En este proceso, queremos recordar a los dirigentes del CHP. Sería extremadamente engañoso que evaluaran la reacción del pueblo ante el sistema presidencialista partidista, el ego despótico, la corrupción y la degeneración como una aprobación del cambio y la transformación dentro del CHP. El pueblo turco ve al CHP como el legado político de los cuadros pioneros de la liberación y la fundación, con Atatürk a la cabeza, y como el seguro político del régimen. No debe pasarse por alto que las fantasías de una Nueva Apertura / Nueva Constitución, cuyos pasos ya se escuchan, y el hecho de que en las altas esferas del partido se hablen de pertenencias y referencias étnicas en lugar del denominador común de la Nación Turca, convertirán el éxito en las elecciones locales en un fracaso en las elecciones generales.

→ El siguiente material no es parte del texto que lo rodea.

-- ==== Sys2Proof/Laws/PerInstr.lean ====
section
/-! SUPPORT. Laws/PerInstr.lean: per instruction, that its word decodes to it with every field (R28, R36, R42-R47). -/

namespace Sys2Proof

set_option Elab.async false

/-- A slice of an append that lies in the low part. -/
theorem extractLow {u v : Nat} (x : BitVec u) (y : BitVec v) (i n : Nat) (h : i + n ≤ v) :
    (x ++ y).extractLsb' i n = y.extractLsb' i n := by
  ext j hj
  simp only [BitVec.getElem_extractLsb', BitVec.getLsbD_append]
  rw [if_pos (by omega)]

/-- A slice of an append that lies in the high part. -/
theorem extractHigh {u v : Nat} (x : BitVec u) (y : BitVec v) (i n : Nat) (h : v ≤ i) :
    (x ++ y).extractLsb' i n = x.extractLsb' (i - v) n := by
  ext j hj
  simp only [BitVec.getElem_extractLsb', BitVec.getLsbD_append]
  rw [if_neg (by omega)]
  congr 1; omega

theorem hdrOf_pack (h : Hdr) (op : BitVec 8) (f : BitVec 40) : hdrOf (packWord h op f) = h := by
  obtain ⟨idle, pop, push⟩ := h
  simp (disch := decide) only [hdrOf, packWord, extractLow, extractHigh]
  simp

theorem op_pack (h : Hdr) (op : BitVec 8) (f : BitVec 40) : (packWord h op f).extractLsb' 40 8 = op := by
  simp (disch := decide) only [packWord, extractLow, extractHigh]
  simp

theorem body_pack (h : Hdr) (op : BitVec 8) (f : BitVec 40) (i n : Nat) (hn : i + n ≤ 40) :
    (packWord h op f).extractLsb' i n = f.extractLsb' i n := by
  unfold packWord
  exact extractLow _ f i n hn

theorem frOf_pack (h : Hdr) (op : BitVec 8) (o : FR) : frOf (packWord h op o.enc) = o := by
  obtain ⟨d, a, b, c, t, rm, g, m⟩ := o
  simp (disch := decide) only [frOf, body_pack, FR.enc, extractLow, extractHigh]
  simp

theorem fiOf_pack (h : Hdr) (op : BitVec 8) (o : FI) : fiOf (packWord h op o.enc) = o := by
  obtain ⟨d, a, imm⟩ := o
  simp (disch := decide) only [fiOf, body_pack, FI.enc, extractLow, extractHigh]
  simp

theorem fbOf_pack (h : Hdr) (op : BitVec 8) (o : FB) : fbOf (packWord h op o.enc) = o := by
  obtain ⟨p, n, k, off⟩ := o
  simp (disch := decide) only [fbOf, body_pack, FB.enc, extractLow, extractHigh]
  simp

theorem flOf_pack (h : Hdr) (op : BitVec 8) (o : FL) : flOf (packWord h op o.enc) = o := by
  obtain ⟨count, level, rest⟩ := o
  simp (disch := decide) only [flOf, body_pack, FL.enc, extractLow, extractHigh]
  simp

theorem fmOf_pack (h : Hdr) (op : BitVec 8) (o : FM) : fmOf (packWord h op o.enc) = o := by
  obtain ⟨data, base, off, sz, sp, bypass, ord⟩ := o
  simp (disch := decide) only [fmOf, body_pack, FM.enc, extractLow, extractHigh]
  simp

theorem foOf_pack (h : Hdr) (op : BitVec 8) (o : FO) : foOf (packWord h op o.enc) = o := by
  obtain ⟨d, a, b, c, pr, dt, af, g, m⟩ := o
  simp (disch := decide) only [foOf, body_pack, FO.enc, extractLow, extractHigh]
  simp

El Manifiesto del 31 de Marzo, que el pueblo entregó al régimen presidencialista partidista que se pelea con los partidos de la oposición, debe leerse correctamente. Se observa que el régimen de unión de poderes, donde el legislativo se vuelve ineficaz, la Gran Asamblea queda casi fuera de juego y el poder judicial, sobre el cual cae la sombra del ejecutivo, pierde su credibilidad, no podrá mantenerse tan fácilmente como antes.

El país debe encontrarse en el denominador común de la democracia y el estado de derecho, antes de ser más erosionado por un ego personal que reemplaza a la institucionalidad, por una personalidad carente de conocimiento y experiencia que reemplaza la memoria colectiva del Estado, y por una mentalidad que tiene problemas con la ecuación fundacional del Estado/régimen del 29 de octubre de 1923.